Hay un sospechoso. El sábado pasado Ramírez estaba junto a su nieto, quien
dormía la siesta. "La puerta de entrada al pasillo siempre estaba abierta. Se metieron, llegaron al
tallercito y agarraron a mi abuelo. Lo tiraron boca abajo en el piso y fue entonces que mi hermano
se despertó", relató Ayelén, de 17 años y nieta de Ramírez. "Mi hermano salió y se encontró con que
a mi abuelo lo tenían boca abajo en el piso. Forcejeó con uno de los choros y le pusieron un
revólver en la cabeza. Entonces uno de ellos se lo llevó a buscar «la plata». Porque eso querían:
«la plata». Ver que mi hermano tenía un revólver en la cabeza, a mi abuelo lo puso mal", repitió la
muchacha. Según describieron los familiares de Ramírez, los ladrones estuvieron en el lugar unos
diez minutos. "Se llevaron una Play Station y se fueron caminando. Todos los que estaban en la
cuadra los vieron. Al llegar a la esquina salieron a correr", agregó Gabriela.
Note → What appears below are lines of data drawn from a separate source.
/-- The overflow threshold against the quantum of the largest binade (R423). -/
theorem roundPackReal_overflow_iff {v : ℝ} (hv : 0 < v) :
    (16271 < quantumExp (Int.log 2 v) ∨
      (quantumExp (Int.log 2 v) = 16271 ∧ rneReal (v / 2 ^ quantumExp (Int.log 2 v)) = 2 ^ 113)) ↔
      (2 : ℝ) ^ (16384 : ℤ) - 2 ^ (16270 : ℤ) ≤ v := by
  have lo : (2 : ℝ) ^ Int.log 2 v ≤ v := by exact_mod_cast Int.zpow_log_le_self (b := 2) (by norm_num) hv
  have hi : v < (2 : ℝ) ^ (Int.log 2 v + 1) := by exact_mod_cast Int.lt_zpow_succ_log_self (b := 2) (by norm_num) v
  have hq : (0 : ℝ) < 2 ^ (16271 : ℤ) := zpow_pos (by norm_num) _
  have two : (2 : ℝ) ≠ 0 := by norm_num
  have e1 : (2 : ℝ) ^ (16384 : ℤ) = 2 ^ 113 * 2 ^ (16271 : ℤ) := by
    rw [← zpow_natCast, ← zpow_add₀ two]; rfl
  have e2 : (2 : ℝ) ^ (16270 : ℤ) = 1 / 2 * 2 ^ (16271 : ℤ) := by
    rw [show (16271 : ℤ) = 16270 + 1 by rfl, zpow_add_one₀ two]; ring
  have hqe : ∀ k : ℤ, -16494 < k → (quantumExp (Int.log 2 v) = k ↔ Int.log 2 v = k + 112) := by
    intro k hk
    unfold quantumExp
    constructor <;> intro h <;> omega
  by_cases hbig : 16384 ≤ Int.log 2 v
  · have h1 : 16271 < quantumExp (Int.log 2 v) := by unfold quantumExp; omega
    have h2 : (2 : ℝ) ^ (16384 : ℤ) ≤ v := (zpow_le_zpow_right₀ (by norm_num) hbig).trans lo
    have h3 : (0 : ℝ) < 2 ^ (16270 : ℤ) := zpow_pos (by norm_num) _
    exact ⟨fun _ => (sub_le_self _ h3.le).trans h2, fun _ => .inl h1⟩
  · have h1 : ¬ 16271 < quantumExp (Int.log 2 v) := by unfold quantumExp; omega
    rw [or_iff_right h1]
    by_cases hl : Int.log 2 v = 16383
    · have hq' : quantumExp (Int.log 2 v) = 16271 := (hqe _ (by omega)).2 hl
      rw [hq', and_iff_right rfl]
      obtain ⟨h0, hb, -, -⟩ := div_quantum_bounds hv
      rw [hq'] at h0 hb
      obtain ⟨a1, a2⟩ := rneReal_spec h0.le
      have hle := (rneReal_quantum_bounds hv).1
      rw [hq'] at hle
      rw [e1, e2, ← sub_mul, ← le_div_iff₀ hq]
      constructor
      · intro h
        rw [h] at a1
        have := (abs_le.1 a1).1
        push_cast at this
        linarith
      · intro h
        by_contra hne
        have hlt : rneReal (v / 2 ^ (16271 : ℤ)) + 1 ≤ 2 ^ 113 := by omega
        have hc : ((rneReal (v / 2 ^ (16271 : ℤ)) : ℝ)) + 1 ≤ 2 ^ 113 := by exact_mod_cast hlt
        have h4 := (abs_le.1 a1).2
        have h5 : v / 2 ^ (16271 : ℤ) - rneReal (v / 2 ^ (16271 : ℤ)) = 1 / 2 := by linarith
        have h6 : |v / 2 ^ (16271 : ℤ) - rneReal (v / 2 ^ (16271 : ℤ))| = 1 / 2 := by
          rw [h5, abs_of_pos (by norm_num)]
        have h7 := a2 h6
        have h8 : (rneReal (v / 2 ^ (16271 : ℤ)) : ℝ) + 1 = 2 ^ 113 := by linarith
        have h9 : rneReal (v / 2 ^ (16271 : ℤ)) + 1 = 2 ^ 113 := by exact_mod_cast h8
        omega
    · have hsm : Int.log 2 v + 1 ≤ 16383 := by omega
      have h2 : v < (2 : ℝ) ^ (16383 : ℤ) := hi.trans_le (zpow_le_zpow_right₀ (by norm_num) hsm)
      have e3 : (2 : ℝ) ^ (16383 : ℤ) = 2 ^ 112 * 2 ^ (16271 : ℤ) := by
        rw [← zpow_natCast, ← zpow_add₀ two]; rfl
      constructor
      · rintro ⟨h, -⟩
        exact absurd ((hqe _ (by omega)).1 h) (by omega)
      · intro h
        rw [e1, e2] at h
        rw [e3] at h2
        generalize (2 : ℝ) ^ (16271 : ℤ) = c at h h2 hq
        exfalso
        linarith

/-- RoundPack at and above the overflow threshold (R421, R423). -/
theorem roundPackReal_of_overflow (s : Bool) {v : ℝ} (h : (2 : ℝ) ^ (16384 : ℤ) - 2 ^ (16270 : ℤ) ≤ v) :
    roundPackReal s v = signedInf s := by
  have h0 : (2 : ℝ) ^ (16270 : ℤ) < 2 ^ (16384 : ℤ) := zpow_lt_zpow_right₀ (by norm_num) (by norm_num)
  have hv : 0 < v := (sub_pos.2 h0).trans_le h
  unfold roundPackReal
  rw [if_neg hv.ne']
  exact packRounded_inf s ((roundPackReal_overflow_iff hv).2 h)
Con los ladrones en fuga, el nieto de Ramírez trató de asistirlo. "Seguía tirado
en el piso y estaba muy frío. Lo sentó en un futón y mi abuelo le pedía que le prendiera el
ventilador porque no podía respirar", rememoró Ayelén. Los Ramírez llamaron a una ambulancia y a
Juan lo trasladaron al Pami I. Don Ramírez falleció a las 16.45 y, según el certificado de
defunción, fue a causa de una arritmia coronaria aguda.
A partir de la descripción aportada por algunos vecinos, la investigación de la
muerte de don Ramírez comenzó a cerrarse. Así, un día después de la muerte y en un allanamiento
ordenado por el juez de Instrucción Juan José Pazos, uno de los sospechosos fue detenido en una
casa de pasaje Público al 600 e identificado como Hugo Miguel A., de 34 años. No se le hallaron ni
armas ni la consola de juegos robada.